* Work task *
In the records below, count the lines that have "else" and answer with the number alone.

* Excerpted records *
-- ==== Sys2Proof/Machine/Ops.lean ====
section
/-! DEFINITION. The named operations over memory and registers (00_scope.md R9): stores, the buffers' cells, the
per-type registers, the streams, and the one operation that takes a fault (60_exceptions.md R208). -/

namespace Sys2Proof.Machine

/-! ## Stores with rising keys -/

/-- The value at key `i`. -/
def Store.read {α : Type} : Store α → Nat → Option α
  | [], _ => none
  | (k, v) :: rest, i => if k = i then some v else Store.read rest i

/-- Write `v` at key `i`, keys staying in rising order. -/
def Store.write {α : Type} : Store α → Nat → α → Store α
  | [], i, v => [(i, v)]
  | (k, w) :: rest, i, v =>
    if i < k then (i, v) :: (k, w) :: rest
    else if i = k then (i, v) :: rest
    else (k, w) :: Store.write rest i v

/-- Take key `i` out. -/
def Store.erase {α : Type} : Store α → Nat → Store α
  | [], _ => []
  | (k, w) :: rest, i => if k = i then Store.erase rest i else (k, w) :: Store.erase rest i

/-- The canonical form: keys strictly rising. -/
abbrev Store.wf {α : Type} (m : Store α) : Prop := (m.map Prod.fst).Pairwise (· < ·)

/-! ## The buffers' cells -/

/-- Cell `i` of a buffer: a byte, or unwritten (R25). -/
def Memory.read (m : Memory) (i : Nat) : Option Byte := Store.read m i

/-- `MemWrite(BUF_t, i, 1, v)` (R9, R51). -/
def Memory.write (m : Memory) (i : Nat) (v : Byte) : Memory := Store.write m i v

/-- The canonical form of a buffer: indices strictly rising. No entry equals what an unlisted cell reads as, since an
unlisted cell holds no byte. -/
abbrev Memory.wf (m : Memory) : Prop := Store.wf m

/-- `P_t_CAP` (R6). -/
def cap (c : Config) : BufType → Nat
  | .cfg => c.cfgCap
  | .ip => c.ipCap

/-- The free value an unwritten cell holds (I19, log 8). -/
def unwrittenByte : BufType → Nat → Byte
  | .cfg => Config.unwrittenCfgByte
  | .ip => Config.unwrittenIpByte

namespace State

/-! ## The registers of one frame type -/

/-- The slot of type `t`. -/
def slot (s : State) : BufType → Slot
  | .cfg => s.cfgSlot
  | .ip => s.ipSlot

/-- `s` with the slot of type `t` replaced. -/
def setSlot (s : State) (t : BufType) (v : Slot) : State :=
  match t with
  | .cfg => { s with cfgSlot := v }
  | .ip => { s with ipSlot := v }

/-- `MemRead(BUF_t, i, 1)` (R9): the byte of a written cell, the free value of an unwritten one. -/
def memRead (s : State) (t : BufType) (i : Nat) : Byte :=
  ((s.slot t).buf.read i).getD (unwrittenByte t i)

/-- Store `b` at `BUF_t[IDX_t]` and step `IDX_t` (R135). -/
def appendByte (s : State) (t : BufType) (b : Byte) : State :=
  let v := s.slot t
  s.setSlot t { v with buf := v.buf.write v.idx.toNat b, idx := v.idx + 1 }

/-! ## Streams (R9, R32) -/

/-- `emit EV(e)`. -/
def emitEv (s : State) (e : Event) : State := { s with ev := s.ev ++ [e] }

/-- `emit DIAG_OUT(b)`. -/
def emitDiag (s : State) (b : Byte) : State := { s with diagOut := s.diagOut ++ [b] }

/-- `emit WIRE(b)`. -/
def emitWire (s : State) (b : Byte) : State := { s with wire := s.wire ++ [b] }

/-- `emit NOTIFY(t)`. -/
def emitNotify (s : State) (t : BufType) : State := { s with notify := s.notify ++ [t] }

/-- `emit TX_DONE(p)`. -/
def emitTxDone (s : State) (p : Nat) : State := { s with txDone := s.txDone ++ [p] }

/-! ## Faults and answers -/

/-- `raise Fault(c)` (R208): `FAULT` and `FAULT_CAUSE` are written, nothing else is saved. There is no return from it
(R209). -/
def raiseFault (s : State) (c : FaultCause) : State := { s with fault := true, faultCause := some c }

/-- The rest `k` of a rule after a call: where the call raised a fault, the operation completes no other effect (R9). -/
def andThen (s : State) (k : State → State) : State := if s.fault then s else k s

/-- `result <- v` (R141, R142). -/
def answer (s : State) (v : Reply) : State := { s with reply := v }

end State

/-- An operation enabled when `FAULT = 0` (R208): its effect `k`, which reaches a next state. -/
def whenEnabled (s : State) (k : State → State) : Host.Outcome State Fault Refusal :=
  if s.fault then .fault (.halted s.faultCause) else .next (k s)

end Sys2Proof.Machine
end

* Expected output *
7